Probabilistic PCA (PPCA) in Python

Missing values? No problem!

PPCA is a probabilistic latent variable model, whose maximum likelihood solution corresponds to PCA. For an introduction to PPCA, see [1].

This implementation uses the expectation-maximization (EM) algorithm to find maximum-likelihood estimates of the PPCA model parameters. This enables a principled handling of missing values in the dataset, assuming that the values are missing at random (see equations further below).

Requirements

This implementation requires Python >= 3.9 and can be installed as a package with:

pip install -e .

To run the demo.ipynb notebook, the following packages are additionally required:

pip install notebook scikit-learn matplotlib

Demo

In the demo.ipynb we show basic usage and compare this implementation to the sklearn implementation. In short, PPCA can be used similarly to its sklearn counterpart:

from ppca import PPCA
...
ppca = PPCA(n_components=2)
# X contains data with possibly missing values (= np.nan)
# Z are the transformed values
Z = ppca.fit_transform(X)
print("explained variance: ", ppca.explained_variance_)
...

However, in addition to the sklearn implementation, PPCA can output distributions, handle missing values, etc.

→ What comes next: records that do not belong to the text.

-- ==== Sys2Proof/Tests/Slice0.lean ====
section
/-! SUPPORT. The model's own tests. Decoding: one word per constructor, written out bit by bit from spec/30_encoding.md R62 and R65. One
step: at most two vectors per instruction from spec/95_test_vectors.md, named by their row there. Witnesses: states and operands that
meet the hypotheses of the statements, boundary values of their clauses among them. -/

namespace Sys2Proof.Tests

open Sys2Proof.Machine

/-! ## Well-formedness (R70) -/

/-- `8xy6` and `8xyE` are written without `y`; a term that names one is not what the assembler writes. -/
theorem test_wellformed_shr : (Instr.shr 1 2).wellFormed = false ∧ (Instr.shr 1 0).wellFormed = true := by decide
theorem test_wellformed_shl : (Instr.shl 1 2).wellFormed = false ∧ (Instr.shl 1 0).wellFormed = true := by decide

/-! ## Decoding and encoding, one word per constructor -/

theorem test_decode_cls : decodeWord 0b0000000011100000 = .ok (.cls) ∧ encode (.cls) = 0b0000000011100000 := by decide
theorem test_decode_ret : decodeWord 0b0000000011101110 = .ok (.ret) ∧ encode (.ret) = 0b0000000011101110 := by decide
theorem test_decode_jp : decodeWord 0b0001101010111100 = .ok (.jp 0xABC) ∧ encode (.jp 0xABC) = 0b0001101010111100 := by decide
theorem test_decode_call : decodeWord 0b0010001100000001 = .ok (.call 0x301) ∧ encode (.call 0x301) = 0b0010001100000001 := by decide
theorem test_decode_seImm : decodeWord 0b0011101000101010 = .ok (.seImm 10 0x2A) ∧ encode (.seImm 10 0x2A) = 0b0011101000101010 := by decide
theorem test_decode_sneImm : decodeWord 0b0100001101000011 = .ok (.sneImm 3 0x43) ∧ encode (.sneImm 3 0x43) = 0b0100001101000011 := by decide
theorem test_decode_seReg : decodeWord 0b0101000100100000 = .ok (.seReg 1 2) ∧ encode (.seReg 1 2) = 0b0101000100100000 := by decide
theorem test_decode_ldImm : decodeWord 0b0110101000000010 = .ok (.ldImm 10 0x02) ∧ encode (.ldImm 10 0x02) = 0b0110101000000010 := by decide
theorem test_decode_addImm : decodeWord 0b0111000011111111 = .ok (.addImm 0 0xFF) ∧ encode (.addImm 0 0xFF) = 0b0111000011111111 := by decide
theorem test_decode_ldReg : decodeWord 0b1000101010110000 = .ok (.ldReg 10 11) ∧ encode (.ldReg 10 11) = 0b1000101010110000 := by decide
theorem test_decode_orReg : decodeWord 0b1000101010110001 = .ok (.orReg 10 11) ∧ encode (.orReg 10 11) = 0b1000101010110001 := by decide
theorem test_decode_andReg : decodeWord 0b1000101010110010 = .ok (.andReg 10 11) ∧ encode (.andReg 10 11) = 0b1000101010110010 := by decide
theorem test_decode_xorReg : decodeWord 0b1000101010110011 = .ok (.xorReg 10 11) ∧ encode (.xorReg 10 11) = 0b1000101010110011 := by decide
theorem test_decode_addReg : decodeWord 0b1000101010110100 = .ok (.addReg 10 11) ∧ encode (.addReg 10 11) = 0b1000101010110100 := by decide
theorem test_decode_sub : decodeWord 0b1000101010110101 = .ok (.sub 10 11) ∧ encode (.sub 10 11) = 0b1000101010110101 := by decide
theorem test_decode_shr : decodeWord 0b1000101010110110 = .ok (.shr 10 11) ∧ encode (.shr 10 11) = 0b1000101010110110 := by decide
theorem test_decode_subn : decodeWord 0b1000101010110111 = .ok (.subn 10 11) ∧ encode (.subn 10 11) = 0b1000101010110111 := by decide
theorem test_decode_shl : decodeWord 0b1000101010111110 = .ok (.shl 10 11) ∧ encode (.shl 10 11) = 0b1000101010111110 := by decide
theorem test_decode_sneReg : decodeWord 0b1001000100100000 = .ok (.sneReg 1 2) ∧ encode (.sneReg 1 2) = 0b1001000100100000 := by decide
theorem test_decode_ldI : decodeWord 0b1010001011110000 = .ok (.ldI 0x2F0) ∧ encode (.ldI 0x2F0) = 0b1010001011110000 := by decide
theorem test_decode_jpV0 : decodeWord 0b1011001100000001 = .ok (.jpV0 0x301) ∧ encode (.jpV0 0x301) = 0b1011001100000001 := by decide
theorem test_decode_rnd : decodeWord 0b1100001100001111 = .ok (.rnd 3 0x0F) ∧ encode (.rnd 3 0x0F) = 0b1100001100001111 := by decide
theorem test_decode_drw : decodeWord 0b1101000100101111 = .ok (.drw 1 2 15) ∧ encode (.drw 1 2 15) = 0b1101000100101111 := by decide
theorem test_decode_skp : decodeWord 0b1110001010011110 = .ok (.skp 2) ∧ encode (.skp 2) = 0b1110001010011110 := by decide
theorem test_decode_sknp : decodeWord 0b1110001010100001 = .ok (.sknp 2) ∧ encode (.sknp 2) = 0b1110001010100001 := by decide
theorem test_decode_ldVxDT : decodeWord 0b1111010100000111 = .ok (.ldVxDT 5) ∧ encode (.ldVxDT 5) = 0b1111010100000111 := by decide
theorem test_decode_ldVxK : decodeWord 0b1111001000001010 = .ok (.ldVxK 2) ∧ encode (.ldVxK 2) = 0b1111001000001010 := by decide
theorem test_decode_ldDTVx : decodeWord 0b1111000000010101 = .ok (.ldDTVx 0) ∧ encode (.ldDTVx 0) = 0b1111000000010101 := by decide
theorem test_decode_ldSTVx : decodeWord 0b1111000100011000 = .ok (.ldSTVx 1) ∧ encode (.ldSTVx 1) = 0b1111000100011000 := by decide
theorem test_decode_addI : decodeWord 0b1111001000011110 = .ok (.addI 2) ∧ encode (.addI 2) = 0b1111001000011110 := by decide
theorem test_decode_ldF : decodeWord 0b1111010000101001 = .ok (.ldF 4) ∧ encode (.ldF 4) = 0b1111010000101001 := by decide
theorem test_decode_ldB : decodeWord 0b1111000000110011 = .ok (.ldB 0) ∧ encode (.ldB 0) = 0b1111000000110011 := by decide
theorem test_decode_stRegs : decodeWord 0b1111001001010101 = .ok (.stRegs 2) ∧ encode (.stRegs 2) = 0b1111001001010101 := by decide
theorem test_decode_ldRegs : decodeWord 0b1111001001100101 = .ok (.ldRegs 2) ∧ encode (.ldRegs 2) = 0b1111001001100101 := by decide

/-- The host's numbering (bit 0 the least significant of the word): `6A02` read through memory order (S7). -/
theorem test_tableWord : decodeTableWord 16 0x6A02 = some (.ldImm 10 0x02) ∧ decodeTableWord 16 0x5121 = none := by decide

/-! ## One step on a small state -/

/-- The word placed at the pc and one step taken: does the state after satisfy the test? A fault or refusal of the model satisfies none. -/
def ran (w : Nat) (s : State) (p : State → Bool) : Bool :=
  match step (s.withFetchWord 16 w) with
  | .next t => p t
  | _ => false

/-- One command performed: does the state after satisfy the test? -/
def did (c : Command) (s : State) (p : State → Bool) : Bool :=
  match perform c s with
  | .next t => p t
  | _ => false

/-- The fault latched is that one, and the pc is as it was. -/
def latched (cause w pc : Nat) (t : State) : Bool :=
  t.fault && t.faultCause.toNat == cause && t.faultIns.toNat == w && t.pc.toNat == pc

/-- The reset state with the named registers set. -/
def regs (l : List (Reg × Byte)) : State := l.foldl (fun s p => s.writeV p.1 p.2) State.reset

/-- The reset state with `SP` and the pc set. -/
def stacked (sp : Fin 17) (pc : Word) : State := { State.reset with sp := sp, pc := pc }

/-- The reset state with `I` and some bytes there. -/
def at300 (i : Word) (bs : List Byte) (l : List (Reg × Byte)) : State := ((regs l).setI i).poke i.toNat bs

EM for PPCA with Missing Values

Most implementations on Github for PCA with missing values use the EM imputation algorithm described in Roweis [3]. However, without formulating a probabilistic model, there is e.g. no obvious way to transform unseen data with missing values. Instead, in this repository, we implement the full probabilistic PCA model.

References [1] and [2] provide derivations and detailed discussions of the model and its optimization with EM, however, the missing value case is not explained in detail. Therefore, the necessary equations are provided here in compact form. Familiarity with [1] and [2] is assumed.

First, note that we can simply integrate out missing values from the marginal likelihood. Let $\mathbf{x}_n^\text{m}$ denote the missing entries of observation $\mathbf{x}_n$ and $\mathbf{x}_n^\text{o}$ the observed entries.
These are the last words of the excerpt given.